►
-- ==== Sys2Proof/Machine/Beryl.lean ====
section
/-! DEFINITION. The Beryl cores: registers and pipeline, addressing, arithmetic, repeats, interrupts, faults, and every
instruction (R268 to R297). A command names a core and the instruction that stands at its PC. -/

namespace Sys2Proof.Machine

/-! ## A core and its registers (R274, R282) -/

/-- Change core `k`. -/
def setBrl (s : State) (k : Nat) (f : BrlCore → BrlCore) : State := { s with brl := s.brl.put k (f (brlCore s k)) }

/-- STATE of core `k`: 0 RESET, 1 RUN, 2 HALTED, 3 WAIT, 4 FAULT (R297). -/
def brlState (s : State) (k : Nat) : Nat := getF s (F.BRL_STATUS_STATE k)

/-- A register slot as the next instruction sees it. -/
def BrlCore.slot (c : BrlCore) (i : Nat) : Nat := (c.file.get 0 i).toNat

/-- A register slot as a two's-complement number of `w` bits. -/
def BrlCore.sslot (c : BrlCore) (w i : Nat) : Int := toSigned w (c.slot i)

/-- A write lands: its bits replace those of the slot. -/
def BrlFlight.land (file : SMap DWord) (f : BrlFlight) : SMap DWord :=
  file.upd 0 f.slot fun v => (v &&& ~~~f.mask) ||| (f.val &&& f.mask)

/-- The next instruction is number `c.count`: the writes it sees land, in program order (R282, R283). -/
def BrlCore.landed (c : BrlCore) : BrlCore :=
  { c with
    file := (c.flight.filter (·.due ≤ c.count)).foldl BrlFlight.land c.file
    flight := c.flight.filter (c.count < ·.due) }

/-- The pipeline drains: every write lands, in the order it would have landed. -/
def BrlCore.drained (c : BrlCore) : BrlCore :=
  { c with
    file := ((List.range 4).flatMap fun d => c.flight.filter (·.due == c.count + d)).foldl BrlFlight.land c.file
    flight := [] }

/-- A write of the instruction in work, first seen `d` instructions later (R282). -/
def BrlCore.put (c : BrlCore) (d slot : Nat) (mask val : Nat) : BrlCore :=
  { c with flight := c.flight ++ [⟨c.count + d, slot, BitVec.ofNat 64 mask, BitVec.ofNat 64 val⟩] }

/-- A write of a D register, seen `d` instructions later. -/
def BrlCore.putD (c : BrlCore) (d r v : Nat) : BrlCore := c.put d r (2 ^ 32 - 1) v

/-- The flags N, Z, C, V: seen by the next instruction, and by a branch one later. -/
def BrlCore.putFlags (c : BrlCore) (nzcv : Nat) : BrlCore := (c.put 1 52 15 nzcv).put 2 72 15 nzcv

/-- A sticky bit of SR is set: 7 CO, 6 AV, 5 SV. -/
def BrlCore.stick (c : BrlCore) (bit : Nat) (b : Bool) : BrlCore := if b then c.put 1 52 (2 ^ bit) (2 ^ bit) else c

/-- The bits that areg `a` holds: pointers, modifiers and bases 24, lengths 17, SR without its reserved bits; LC0 to LC2
are read-only (R274). -/
def aregMask (a : Nat) : Nat :=
  if a < 16 then 0xFFFFFF else if a < 20 then 0x1FFFF else if a = 20 then 0x801F00EF else 0

/-- A write of areg `a`, seen three instructions later; SR also carries the flags a branch sees (R282). -/
def BrlCore.putAreg (c : BrlCore) (a v : Nat) : BrlCore :=
  let c := c.put 3 (32 + a) (aregMask a) v
  if a = 20 then c.put 3 72 15 v else c

/-- Areg `a` read into a D register; modifiers are signed (R274). -/
def BrlCore.areg (c : BrlCore) (a : Nat) : Nat :=
  if 8 ≤ a ∧ a < 12 then ofSigned 32 (c.sslot 24 (32 + a)) else c.slot (32 + a)

/-- Accumulator `a` as the next MAC operation sees it. -/
def BrlCore.acc (c : BrlCore) (a : Nat) : Int := c.sslot 40 (64 + a)

/-- A write of accumulator `a`: seen by the next MAC operation, and by MOVA and MOVAC one later (R282). -/
def BrlCore.putAcc (c : BrlCore) (a : Nat) (v : Int) : BrlCore :=
  (c.put 1 (64 + a) (2 ^ 40 - 1) (ofSigned 40 v)).put 2 (68 + a) (2 ^ 40 - 1) (ofSigned 40 v)

/-! ## Instructions (R294, R295) -/

/-- The MAC operations (R278). -/
inductive BrlMac where
  | mac | msu | mac2 | msu2 | cmac | cmsu | cmacj | cmacz
  deriving DecidableEq, Repr

/-- The operations of two D registers, a shift amount and a D result (R281). -/
inductive BrlAlu where
  | add | addc | sub | subc | and | or | xor | not | shl | shr | asr | asrr | shlv | asrv | abs | neg | min | max | cmp
  | mov | cadd | csub | conj | mpy | mpyh | cmpy
  deriving DecidableEq, Repr

/-- An instruction of a core. Register numbers are those of its fields; `acc` is an accumulator or the even one of a pair. -/
inductive BrlOp where
  | pm (op : Option BrlMac) (acc s t : Nat) (mv : BrlMoves)
  | la (areg imm : Nat)
  | loop (intr : Bool) (count : BrlCount) (len : Nat)
  | branch (cond target : Nat) (call : Bool)
  | movk (d imm : Nat)
  | movkh (d imm : Nat)
  | addk (d imm : Nat)
  | cmpk (d imm : Nat)
  | load (x : BrlAccess)
  | store (x : BrlAccess)
  | ldc (d p disp : Nat)
  | alu (op : BrlAlu) (d s t n : Nat)
  | mova (d a : Nat)
  | movac (d a : Nat)
  | movda (a s : Nat)
  | clra (mask : Nat)
  | movrTo (areg s : Nat)
  | movrFrom (d areg : Nat)
  | aadd (areg s : Nat)
  | aaddk (areg imm : Nat)
  | nop | ret | reti | halt | wait | swi | fence
  | setIe (v : Bool)
  | sev (e : Nat)
  | iter (count : BrlCount)
  deriving DecidableEq, Repr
◄
> [Task instructions]:
Please give back exactly the lines of the listing above that run from the one containing "def BrlCore.stick (c" through the one containing "(R294, R295) -/", and only those.

> [Solution for this task]:
def BrlCore.stick (c : BrlCore) (bit : Nat) (b : Bool) : BrlCore := if b then c.put 1 52 (2 ^ bit) (2 ^ bit) else c

/-- The bits that areg `a` holds: pointers, modifiers and bases 24, lengths 17, SR without its reserved bits; LC0 to LC2
are read-only (R274). -/
def aregMask (a : Nat) : Nat :=
  if a < 16 then 0xFFFFFF else if a < 20 then 0x1FFFF else if a = 20 then 0x801F00EF else 0

/-- A write of areg `a`, seen three instructions later; SR also carries the flags a branch sees (R282). -/
def BrlCore.putAreg (c : BrlCore) (a v : Nat) : BrlCore :=
  let c := c.put 3 (32 + a) (aregMask a) v
  if a = 20 then c.put 3 72 15 v else c

/-- Areg `a` read into a D register; modifiers are signed (R274). -/
def BrlCore.areg (c : BrlCore) (a : Nat) : Nat :=
  if 8 ≤ a ∧ a < 12 then ofSigned 32 (c.sslot 24 (32 + a)) else c.slot (32 + a)

/-- Accumulator `a` as the next MAC operation sees it. -/
def BrlCore.acc (c : BrlCore) (a : Nat) : Int := c.sslot 40 (64 + a)

/-- A write of accumulator `a`: seen by the next MAC operation, and by MOVA and MOVAC one later (R282). -/
def BrlCore.putAcc (c : BrlCore) (a : Nat) (v : Int) : BrlCore :=
  (c.put 1 (64 + a) (2 ^ 40 - 1) (ofSigned 40 v)).put 2 (68 + a) (2 ^ 40 - 1) (ofSigned 40 v)

/-! ## Instructions (R294, R295) -/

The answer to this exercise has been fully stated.